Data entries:
-- ==== Sys2Proof/Safety.lean ====
section
/-! DEFINITION. What holds of every state that the block reaches from a state in which it holds, and the conditions on a state and on
operands under which a command has its own effect: the terms in which the claims are stated. -/
namespace Sys2Proof.Machine

/-- What an unlisted byte of host memory or of the recovery buffer reads as (log 12). -/
def zeroDflt (_ : Nat) : Option Byte := some 0
/-- What an unlisted byte of the flash reads as (log 13). -/
def erasedDflt (_ : Nat) : Option Byte := some 255

/-- The canonical form of the flash that an operation under way found (18 R411). -/
def flashWorkWf (w : FlashWork) : Bool :=
  match w with
  | .slots _ _ _ old _ => Memory.wf erasedDflt old
  | .record _ _ | .compact _ | .store _ _ | .calib _ => true

/-- The canonical form of every memory outside the spires. -/
structure MemInv (s : State) : Prop where
  hmem : Memory.wf zeroDflt s.hmem = true
  mem : s.mem.wf = true
  far : s.far.farWf = true
  flash : Memory.wf erasedDflt s.flash = true
  flashOld : s.flashOps.all (fun o => flashWorkWf o.work) = true
  recImg : Memory.wf zeroDflt s.boot.recImg = true

/-- The values that the spec lets registers of the block take: NET_ARB_MODE (11 Table NET-8), SCH_CTRL.QUANTUM (13 Table SCH-9),
PWR_CTRL.PLIMIT and DEV_LEVEL (19 Table PWR-8, R423), FAR_CTRL.UE_FENCE (10 R253). -/
structure RegInv (s : State) : Prop where
  netMode : s.netMode < 4
  quantum : 1 ≤ s.quantum ∧ s.quantum < 65536
  plimit : 600 ≤ s.power.plimit ∧ s.power.plimit ≤ 1600
  devLevel : s.power.devLevel ≤ 11
  ueFence : 1 ≤ s.ueFence ∧ s.ueFence < 16

/-! Tile instructions. -/

/-- The word `w` stands at the program counter of physical spire `p`, and the spire issues it: the word is legal (04 R95 to R97), its
predicate holds (R96), fewer than 8 instructions are in flight (03 R84). `i` is what the word meets. -/
structure Issues (o : Op) (s : State) (p : Nat) (w : IWord) (i : Iss) : Prop where
  spire : p < 256
  op : isOp o w.toNat = true
  fetched : issOf s p w.toNat = some i
  may : mayIssue i.x i.c = true
  legal : wordLegal w.toNat = true
  pred : predHolds i.c.preds (wNeg w.toNat) (wPred w.toNat) = true
  slots : i.x.infl.length < 8

/-- Every command that presents the word `w` to physical spire `p`, its accesses meeting no event. -/
def tileCommands (p : Nat) (w : IWord) : List Instr :=
  let m : Met IWord := { val := w }
  [.loop p m, .endl p m, .br p m, .yield p m, .halt p m, .gate p m, .finial p m, .mma p w [], .mma2 p w [], .vopTensor p w [],
   .vopScalar p m, .vopDescriptor p m, .sfn p w [], .rstat p w [], .cdw p w [], .attn p w [], .qnt p w [], .dqt p w [], .move p w [],
   .comb p w [], .xsend p w [], .xrecvArm p m, .xrecvWait p m, .sig p m, .waits p m, .fence p m]

/-- A data instruction is not refused (04 R101), not held (03 R84), and none of its accesses fails (09 R219, R228). -/
structure Goes (s : State) (i : Iss) (d : DataOp) : Prop where
  unrefused : firstBad d.chks = none
  free : dataHeld s i d = false
  access : accAll s i.y d.vrd (effRanges d.eff) = none

/-- The writes that an effect issues for a job, in their order: whether a write-back of a status word, the virtual and the device address, the
bytes. A piece that does not translate issues none. -/
def issuedBy (s : State) (y : Job) (e : Eff) : List (Bool × Nat × Nat × List Nat) :=
  let cut := fun (qsw : Bool) (va : Nat) (bs : List Nat) =>
    (issueCut s y va bs).filterMap fun l => (xlate s y l.1).map fun t => (qsw, l.1, t.2, l.2)
  ((effRuns e).flatMap fun w => cut false w.addr w.data) ++ e.qsw.flatMap fun a => cut true a (List.replicate 8 0)

/-- What a data instruction with effect `d` leaves of the spires, jobs and issued writes: other spires and other jobs are unchanged, one more
instruction is in flight, and the writes issued are the effect's, by its job, logical spire and instruction. -/
structure DataFrame (s : State) (p : Nat) (i : Iss) (d : DataOp) (t : State) : Prop where
  spires : ∀ q, q ≠ p → spOf t q = spOf s q
  jobs : ∀ j, j ≠ i.j → (∀ k ∈ s.wins, k.2.job ≠ j) ∨ d.post = id → jobOf t j = jobOf s j
  infl : (spOf t p).infl.length = i.x.infl.length + 1
  seq : (spOf t p).seq = i.x.seq + 1
  writes : ∃ l, t.writes = s.writes ++ l ∧ (l.map fun x => (x.qsw, x.va, x.pa, x.data)) = issuedBy s i.y d.eff
    ∧ ∀ x ∈ l, x.job = i.j ∧ x.lsp = i.c.lidx ∧ x.seq = i.x.seq

/-- The command `k`, where it answers a next state, changes the issuing spire only, and of it the state, the current context, which `keeps` says
what it keeps of the old one, and with nothing in flight that a halting logical spire has ended. -/
def OwnSpireOnly (s : State) (p : Nat) (i : Iss) (k : Instr) (keeps : LCtx → LCtx) : Prop :=
  ∀ t, exec k s = .next t →
    t = { s with spires := t.spires } ∧ (∀ q, q ≠ p → spOf t q = spOf s q)
    ∧ ∃ st c, c = keeps c ∧
      (spOf t p = setCtx { i.x with st := st } c
        ∨ i.x.stolen = none ∧ c.halting = true ∧ i.x.infl = [] ∧ spOf t p = setCtx { i.x with st := st } { c with halted := true })

/-! Host commands. -/

/-- The state once the lantern has taken a fetched entry from its mailbox (16 R366). -/
def taken (s : State) (x : Fetched) : State := { s with fetched := s.fetched.erase x }

/-- The reference of the command of an entry: its CMD_ID under the device's own token. -/
def cmdOf (f q : Nat) (x : Fetched) (e : Entry) : CmdRef := ⟨f, q, x.tok * 65536 + fld e.toNat 31 16⟩

/-- The lantern takes the entry `e` of queue pair `q` of function `f`: firmware runs, `x` is its mailbox entry and in order (16 R366), no
shutdown is under way (19 R427), bits 47:32 are zero (16 R362). -/
structure Takes (opc : Nat) (s : State) (f q : Nat) (e : Entry) (x : Fetched) : Prop where
  opcode : fld e.toNat 7 0 = opc
  fw : fwUp s = true
  front : fetchedOf s f q e = some x
  order : inOrder s x = true
  shutdown : s.power.shutdown = false
  resv : fld e.toNat 47 32 = 0

/-! Fabric frames. -/

/-- A frame of `n` payload bytes arrives and its link layer accepts it (14 R308, R309): the port's link is up, the FCS is correct, the
EtherType, version and type are known, the LSN is the one expected. -/
structure Accepted (s : State) (f : Frame) (type n : Nat) : Prop where
  ok : frOk (portOf s f.port) f type n = true
  fw : fwUp s = true
  up : portUp (portOf s f.port) = true
  fcs : f.fcs = true
  legal : frIllegal (portOf s f.port) f = false
  seq : f.lsn = (portOf s f.port).lsnExp

/-- The state once the link layer has taken an accepted frame. -/
def linked (s : State) (f : Frame) (n : Nat) : State := (linkTake s f n).1

/-- A frame of a piece from device `src` (M for the switch) lands in state `t`, its `n` bytes in the slot it names: no MARGIN holds it (10 R251),
the slot is armed and in the tiers of a control region, what lands there already is of the same piece, and its accesses do not fail (09 R219; 14
R323). -/
structure Lands (s t : State) (f : Frame) (j : Nat) (x : Job) (g : Grp) (src n : Nat) : Prop where
  margin : landHeld s f n = false
  control : ctlBad t x (slotAcc g f.slot) [] = none
  armed : slotArmed t x g f.slot = true
  here : ∀ l ∈ t.landings, l.job = j → l.group = f.group → l.slot = f.slot → f.first = false ∧ l.src = src
  access : accAll t x [] (landAcc g f.slot f.offset n f.last) = none

/-- An accepted lantern message (TYPE 5h) from member `l` of the job `x` in slot `j` of this device (14 R324). -/
structure FromMember (s : State) (f : Frame) (l j : Nat) (x : Job) : Prop where
  link : Accepted s f 5 0
  job : frJob (linked s f 0) f = some (j, x)
  src : frSrc x f = some l

end Sys2Proof.Machine
end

● **About this task**
Taking the line with "where it answers" as the first and the line with "order : inOrder s x = true" as the last, retype that stretch of the data above exactly, with no other lines.

● **Problem solution**
/-- The command `k`, where it answers a next state, changes the issuing spire only, and of it the state, the current context, which `keeps` says
what it keeps of the old one, and with nothing in flight that a halting logical spire has ended. -/
def OwnSpireOnly (s : State) (p : Nat) (i : Iss) (k : Instr) (keeps : LCtx → LCtx) : Prop :=
  ∀ t, exec k s = .next t →
    t = { s with spires := t.spires } ∧ (∀ q, q ≠ p → spOf t q = spOf s q)
    ∧ ∃ st c, c = keeps c ∧
      (spOf t p = setCtx { i.x with st := st } c
        ∨ i.x.stolen = none ∧ c.halting = true ∧ i.x.infl = [] ∧ spOf t p = setCtx { i.x with st := st } { c with halted := true })

/-! Host commands. -/

/-- The state once the lantern has taken a fetched entry from its mailbox (16 R366). -/
def taken (s : State) (x : Fetched) : State := { s with fetched := s.fetched.erase x }

/-- The reference of the command of an entry: its CMD_ID under the device's own token. -/
def cmdOf (f q : Nat) (x : Fetched) (e : Entry) : CmdRef := ⟨f, q, x.tok * 65536 + fld e.toNat 31 16⟩

/-- The lantern takes the entry `e` of queue pair `q` of function `f`: firmware runs, `x` is its mailbox entry and in order (16 R366), no
shutdown is under way (19 R427), bits 47:32 are zero (16 R362). -/
structure Takes (opc : Nat) (s : State) (f q : Nat) (e : Entry) (x : Fetched) : Prop where
  opcode : fld e.toNat 7 0 = opc
  fw : fwUp s = true
  front : fetchedOf s f q e = some x
  order : inOrder s x = true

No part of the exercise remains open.